Abb. 1 Karte zur Lage von Chirbet el-Machruq.

Chirbet el-Machruq ist eine Ortslage im Jordantal, die sich 30km Luftlinie nördlich von → Jericho und 40km südlich von → Bet-Schean befindet (Koordinaten: 1983.1710; N 32° 07' 54'', E 35° 30' 36''; 247 u.M.). Sie liegt strategisch äußerst wichtig auf einem nach Südosten weit in die Ebene ragenden Bergsporn, der einen hervorragenden Aussichtspunkt bietet und damit die Kontrolle wichtiger Straßen erlaubt: der Nord-Süd-Verbindung durch das Jordan-Tal sowie der Straße, die am Fuß des Sporns nach Nordwesten abzweigt und nach → Sichem führt, und auch der Straße, die von hier Richtung Südosten nach Amman geht.

Zu drei weiteren Ortslagen namens Chirbet el-Machruq s. Zertal 2005, Nr. 72-74.

2. Geschichte

Nach den 1974, 1975 und 1980 durchgeführten Grabungen lag auf dem heute von Schützengräben durchzogenen Hügel in der Frühbronzezeit eine befestigte Stadt, von der inzwischen allerdings nur noch geringe Reste von Lehmziegelmauern zu sehen sind. Aus der Eisenzeit II stammen zwei einzeln stehende Wachtürme, deren Reste noch gut erkennbar sind, die aber neuzeitlich dadurch erheblich zerstört worden sind, dass man in ihnen jeweils Geschützstellungen errichtet hat (Kochavi, 229; The West Bank and East Jerusalem Searchable Map).

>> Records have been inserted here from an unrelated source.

-- ==== Sys2Proof/Machine/Turn.lean ====
section
/-! DEFINITION. TURN frames at the receiver and the turn buffer (R56, R138 to R142). -/

namespace Sys2Proof.Machine

/-- Data-path time has reached the start of tick `n` plus `off` nanoseconds, judged exactly (R52, R53). -/
def TickCfg.reached (c : TickCfg) (timeNs n : Nat) (off : Int) : Bool :=
  decide (((c.epochSec * nsPerSec + c.epochNs : Nat) + off) * (c.den : Int) + ((n * c.num * nsPerSec : Nat) : Int) ≤ ((timeNs * c.den : Nat) : Int))

/-- Die d's work. -/
def State.die (s : State) (d : Nat) : DieWork := s.data.dies.getD d {}

/-- Changes die d's work. -/
def State.modDie (s : State) (d : Nat) (f : DieWork → DieWork) : State :=
  { s with data := { s.data with dies := s.data.dies.modify d f } }

/-- A frame of tick `n` comes after tick boundary n + 1 (R56). -/
def State.turnLate (s : State) (n : Nat) : Bool :=
  match s.data.boundary with
  | some b => decide (n + 1 ≤ b)
  | none => false

/-- A frame of tick `n` comes before tick boundary n less G (R56). -/
def State.turnEarly (s : State) (n : Nat) : Bool :=
  let gate := match s.cfg.tick with
    | some c => !c.reached s.timeNs n ((c.closeNs : Int) - c.guardNs)
    | none => true
  match s.data.boundary with
  | some b => decide (b + 2 ≤ n) || (decide (n = b + 1) && gate)
  | none => gate

/-- Pipe `i` as it works tick `t`, if it runs then (R57). -/
def State.pipeAt (s : State) (i t : Nat) : Option PipeEntry :=
  match s.cfg.pipes[i]? with
  | none => none
  | some e => if (e.state == .running || e.state == .pending || (e.state == .draining && decide (t ≤ e.endTick))) && decide (e.firstTick ≤ t)
      then some (e.atTick t) else none

/-- The first die of the set that owns system channel `ch` under DIE_CH_COUNT (R26, R183). -/
def ownerDie (dieCh : List Nat) (first ch : Nat) : Option Nat :=
  (List.range 8).find? fun d => decide (first + (dieCh.take d).sum ≤ ch ∧ ch < first + (dieCh.take (d + 1)).sum)

/-- The die that works mash `j` of a channel: the j mod D-th of the set (R31). -/
def mashDie (owner splitD j : Nat) : Nat := owner + j % max splitD 1

/-- Inputs, channels, sample mode, T and M that a receiving pipe holds for TURN (R142). -/
structure TurnHold where
  mode : Nat := 1
  tLog2 : Nat := 10
  m : Nat := 1
  splitD : Nat := 1
  first : Nat := 0
  count : Nat := 0
  dieCh : List Nat := []
  /-- The input identifiers held. -/
  holds : Nat → Bool := fun _ => false

/-- What a CORR pipe, or a BEAM pipe of SOURCE 0, holds. -/
def turnHold (e : PipeEntry) : Option TurnHold :=
  match e.cfg with
  | .corr p => some { mode := p.sampleMode, tLog2 := p.tLog2, m := p.m, splitD := p.splitD, first := p.chFirst, count := p.chCount, dieCh := p.dieCh,
                      holds := fun i => decide (i % 4096 < p.groupSize.getD (i / 4096) 0) }
  | .beam p => if p.source = 0 then
      some { mode := p.sampleMode, tLog2 := p.tLog2, m := p.m, splitD := p.splitD, first := p.chFirst, count := p.chCount, dieCh := p.dieCh,
             holds := fun i => e.beamInputs.any (·.input == i) }
    else none
  | _ => none

/-- A component code as the receiver stores it: the most negative code is the taint carrier (R140). -/
def storeCode (w v : Nat) : Int × Bool :=
  let x := toSigned w v
  if x = -(2 ^ (w - 1)) then (-(2 ^ (w - 1)) + 1, true) else (x, false)

/-- One value of a TURN payload: real first (R134, R140). -/
def turnValue (mode : Nat) (pl : List Byte) (off : Nat) : Int × Int × Bool :=
  let (re, a) := if mode = 2 then storeCode 8 (field pl off 1) else storeCode 4 (field pl off 1 % 16)
  let (im, b) := if mode = 2 then storeCode 8 (field pl (off + 1) 1) else storeCode 4 (field pl off 1 / 16)
  (re, im, a || b)

/-- The samples of a TURN frame as the turn half holds them (R138 to R140). -/
def turnSamples (mode : Nat) (f : Frame) : List TurnSample :=
  let pl := f.payload
  let n := field pl 0 2
  let ch := f.layout.toNat / 16 + 1
  let off := f.spec.toNat % 2 ^ 32
  let input := f.spec.toNat / 2 ^ 32 % 65536
  let first := f.spec.toNat / 2 ^ 48
  (List.range n).flatMap fun i =>
    let mark := field pl (4 + i / 2) 1 / 16 ^ (i % 2) % 16
    (List.range ch).map fun c =>
      let (re, im, carrier) := turnValue mode pl (4 + markBytes n + (i * ch + c) * modeBytes mode)
      { pipe := f.pipe.toNat, tick := f.tick.toNat, input := input, channel := first + c, index := off + i, re := re, im := im
        tainted := mark.testBit 0 || carrier, unsettled := mark.testBit 1, missing := mark.testBit 2 }

/-- A sample and its tick. -/
def TurnSample.key (x : TurnSample) : Nat × Nat × Nat × Nat × Nat := (x.pipe, x.tick, x.input, x.channel, x.index)

/-- The place of a sample in the turn buffer: ticks of one half share it (R56). -/
def TurnSample.place (x : TurnSample) : Nat × Nat × Nat × Nat × Nat := (x.pipe, x.tick % 2, x.input, x.channel, x.index)

/-- The words that samples are written to become good (R405). Log 2 [DESIGN CHOICE]. -/
def State.healTurn (s : State) (xs : List TurnSample) : State :=
  if !s.anyBad then s
  else (List.range s.dies).foldl (fun s die => xs.foldl (fun s x =>
    s.healItems (s.cfg.pipes.getD x.pipe {}) die .turn [[x.tick % 2, x.input, x.channel, x.index]]) s) s

/-- Writes samples into the turn buffer over what stands there (R56, R142). -/
def State.turnWrite (s : State) (xs : List TurnSample) : State :=
  let places := xs.map TurnSample.place
  State.healTurn { s with data := { s.data with turn := s.data.turn.filter (fun y => !places.contains y.place) ++ xs } } xs

/-- The verdicts of R142, in the order judged (log 18 [DEDUCED]). -/
inductive TurnVerdict where
  | malformed | unknown | late | early | duplicate | fresh
  deriving DecidableEq, Repr

/-- The verdict on a TURN frame and the die that counts it; `die` is that of the lane it came on (R142). Log 18 [DEDUCED]. -/
def State.turnJudge (s : State) (die : Nat) (f : Frame) : TurnVerdict × Nat × List TurnSample :=
  let tick := f.tick.toNat
  match (s.pipeAt f.pipe.toNat tick).bind turnHold with
  | none => (.unknown, die, [])
  | some h =>
    let n := field f.payload 0 2
    let ch := f.layout.toNat / 16 + 1
    let off := f.spec.toNat % 2 ^ 32
    let input := f.spec.toNat / 2 ^ 32 % 65536
    let first := f.spec.toNat / 2 ^ 48
    let t := 2 ^ h.tLog2
    let held := decide (h.first ≤ first ∧ first + ch ≤ h.first + h.count)
    let owners := (List.range ch).map fun c => ownerDie h.dieCh h.first (first + c)
    let target := match owners.head? with
      | some (some d) => mashDie d h.splitD (off / t)
      | _ => die
    if f.payload.length ≠ turnPayload n ch (modeBytes h.mode) ∨ n = 0 ∨ 4096 < n ∨ f.layout.toNat % 16 ≠ h.mode ∨
        (held ∧ (dedup owners).length ≠ 1) ∨ off / t ≠ (off + n - 1) / t ∨ h.m * t < off + n then (.malformed, target, [])
    else if !held || !h.holds input then (.unknown, target, [])
    else if s.turnLate tick then (.late, target, [])
    else if s.turnEarly tick then (.early, target, [])
    else
      let xs := turnSamples h.mode f
      let keys := xs.map TurnSample.key
      if s.data.turn.any fun y => keys.contains y.key then (.duplicate, target, xs) else (.fresh, target, xs)

/-- A TURN frame reaches the die that owns its channels (R27, R142). -/
def State.turnAccept (s : State) (die : Nat) (f : Frame) : State :=
  let (v, d, xs) := s.turnJudge die f
  match v with
  | .malformed => s.modDie d fun w => { w with turnMalformed := rcAdd 32 w.turnMalformed 1 }
  | .unknown => s.modDie d fun w => { w with turnUnknown := rcAdd 32 w.turnUnknown 1 }
  | .late => s.modDie d fun w => { w with turnLate := rcAdd 32 w.turnLate 1 }
  | .early => s.modDie d fun w => { w with turnEarly := rcAdd 32 w.turnEarly 1 }
  | .duplicate => (s.turnWrite xs).modDie d fun w => { w with turnDuplicate := rcAdd 32 w.turnDuplicate 1 }
  | .fresh => s.turnWrite xs

/-- TURN: a whole TURN frame arrives on an RX lane (R142, R264); at a full turn write buffer of the die that owns its channels it is discarded (R407). -/
def execTurn (lane : Nat) (f : Frame) (s : State) : Host.Outcome State Fault Refusal :=
  let (ok, s1) := s.receive lane 2 f
  let (v, d, _) := s1.turnJudge (dieOfLane lane) f
  let full := ((s1.fabric.hbm[d]?).map fun h => decide (2 ^ 21 ≤ h.turnBuffer)).getD false
  .next (if ok && s1.works && full && (v == .fresh || v == .duplicate) then
    let dropped := s1.fabric.hbm.modify d fun h => { h with rtDrops := rcAdd 32 h.rtDrops 1 }
    State.frameOk { s1 with fabric := { s1.fabric with hbm := dropped } } lane
  else if ok && s1.works then
    let s2 := s1.turnAccept (dieOfLane lane) f
    if v = .fresh ∨ v = .duplicate then s2.frameOk lane else s2
  else s1)

end Sys2Proof.Machine
end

© public domain (Foto: Klaus Koenen, 2001)

Abb. 2 Schnitt durch Lehmziegelmauern der frühbronzezeitlichen Stadt (Chirbet el-Machruq).

2.1. Die frühbronzezeitliche Stadt. In der Frühbronzezeit war das breite Ende des Sporns von einer befestigten Stadt bedeckt. Sie war fast ringsum durch Abhänge natürlich geschützt, im Nordwesten jedoch, von wo man über einen Bergsattel den besten Zugang hatte, durch einen in den Fels geschlagenen Graben, einen massiven Turm aus Ziegeln und dicke Mauern mit Glacis besonders gesichert. Bei dem Turm, der von Norden nur über eine Treppe zugänglich war, unterscheiden die Ausgräber z.B. aufgrund der Verwendung unterschiedlicher Ziegel, übereinander liegender Fußböden und einer über 1m dicken Ascheschicht drei Bauphasen, die angesichts der Wiederverwendung der Mauerlinien wohl unmittelbar aufeinander folgten. Die beiden ersten werden der Frühbronzezeit II, die dritte wird der Frühbronzezeit III zugeschrieben. Erst ab der zweiten Phase war die Stadt von einer 2m dicken, bis zu 5m hoch erhaltenen Stadtmauer aus Lehmziegeln auf einem Steinsockel umgeben. Sie wurde in der dritten Phase auf 3m Dicke verstärkt.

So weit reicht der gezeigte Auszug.